How can using this lead you to the wrong conclusion?

Batch Size
If your application is in the data center, large batch sizes may be the right thing. But if your application is outside the data center in a car, a camera, an edge server, etc, then you probably need batch size = 1 or maybe 2 or 4.

A lot of inference architectures load weights slowly, so their throughput is optimized by using large batches. But if they load weights slowly the throughput at batch=1 is likely to be half or well less than half of the throughput at the large batch size.

Image/Input Size
ResNet-50 processes 224×224 images. It is very unlikely this image size is what your application will use. Today image sensors typically generate 2 Megapixel images, and using larger images results in higher precision of inference results.

YOLOv3, real time object recognition, processes images of various sizes.

A larger image results in larger intermediate activation sizes (an intermediate activation is the output of a layer).

ResNet-50’s largest intermediate activation is less than 1MB. YOLOv3’s largest intermediate activation, for 2 Megapixel images, is 67MB!

So larger image sizes will put more stress on the on-chip SRAM and the off-chip DRAM bandwidth required.

MACs
ResNet-50 requires 3.5 Billion MACs per image. YOLOv3 needs 400 Billion MACs per image (for 2 MegaPixels) – this varies linearly with image size: a 224×224 image needs 9.5 Billion MACs, still a lot more than ResNet50.

More MAC intensive models may stress inferencing chips in different ways depending on their architecture.

Every inference solution will have a fixed number of MACs but each layer of the model requires different numbers of MACs. This requires the inference architecture to either do parallelism if the layer requires fewer MACs than the hardware provides, or to break down the layer into sub-steps if the MACs required exceeds the number available in the hardware. Different architectures may have different challenges in doing this.

ResNet-50 is a CNN: a convolutional neural network.

Most imaging applications (including Lidar/Radar) use convolutions but not all: MobileNet v2 was written for PCs/phones and avoids convolutions that don’t map well to a processor.

If your application is for speech or other non-convolution models, your model won’t benefit from the specialized hardware for CNNs in most inference IP/chips.

Also, some inference IP/chips implement the Winograd transform which for 3×3 convolutions with a stride of 1 results in a reduction of MACs by 2.25x but an increase in weight size by 1.8x.

For ResNet-50 Winograd can result in an increase of throughput of about 1.4x based on the number of layers that can be accelerated.
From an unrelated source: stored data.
/-- LAUNCH_SAVED: every workgroup that has not ended is saved. -/
def execLaunchSaved (slot : Nat) (s : State) : Host.Outcome State Fault Refusal :=
  .next (match (s.slot slot).grant with
    | some g =>
      let ready := g.held.all (fun c => match (s.core c).wg with
        | some w => g.delivered.contains c && (s.core c).saved w && s.io.peers.all (fun r => !Hart.userOf c r.h)
        | none => false)
      if g.launch && g.preemptReq && !g.killed && !g.held.isEmpty && ready then
        let was := s
        let q := g.qid.toNat
        let pos (c : Nat) : Nat := positionOf g.x0 g.y0 c
        let exited := g.held.map (fun c => (pos c, match (s.core c).wg with
          | some w => (List.range w.nth).filter (fun t => ((s.core c).thread t).run == .exited)
          | none => []))
        let irqs := g.held.map (fun c => (pos c, s.boundIrqs c))
        let kept := g.held.filterMap (fun c => (s.core c).wg.map (fun w => (pos c, (s.core c).kept w)))
        let l : SavedLaunch := ⟨slot, g.seq, g.wlog, g.hlog, BitVec.ofNat 32 (s.slotExits slot), g.disp, g.bars, g.ended, exited, irqs, kept⟩
        let s := g.held.foldl (fun s c => s.leaveCore c) s
        let s := match s.qDesc? q with
          | some d => QD.setStatus s d (QD.err s d) 2
          | none => s
        let s := s.modSched (fun sc => { sc with saved := mset none sc.saved q (some l) })
        (s.endGrant slot).stampPending was
      else s
    | none => s)

end Sys2Proof.Machine
end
But for YOLOv3 the acceleration is 1.7x.

But be careful: Winograd increases weight size by 1.8x so what used to fit in the SRAM of a chip/IP now might have to be stored in DRAM, and the DRAM bandwidth grows not just by 1.8x but by 1.8x times the acceleration factor (so for YOLOv3 the DRAM bandwidth is 1.8×1.7 = 3.1!).

But some chips/IP may store the weights in non-Winograd format but expand them when brought into the processing unit.

Why don’t your suppliers offer you relevant benchmarks?
The real mystery is why almost no one even offers a ResNet-50 benchmark.

Maybe it’s because their architectures are difficult to model so they don’t know what the throughput will be: cache hit rates, bus contention issues, DRAM bandwidth contention.

Or maybe it’s because their throughput isn’t very good and they know that if they told you, you wouldn’t use them. So instead they cloud the issue with fuzzy numbers like TOPS and TOPS/watt without specifying batch size or process/temperature/voltage; or by comparing to a processor or FPGA, which of course they’ll be faster than.

Insist on benchmarks that are your relevant to your application or even better to benchmark your model. If they won’t, find another supplier.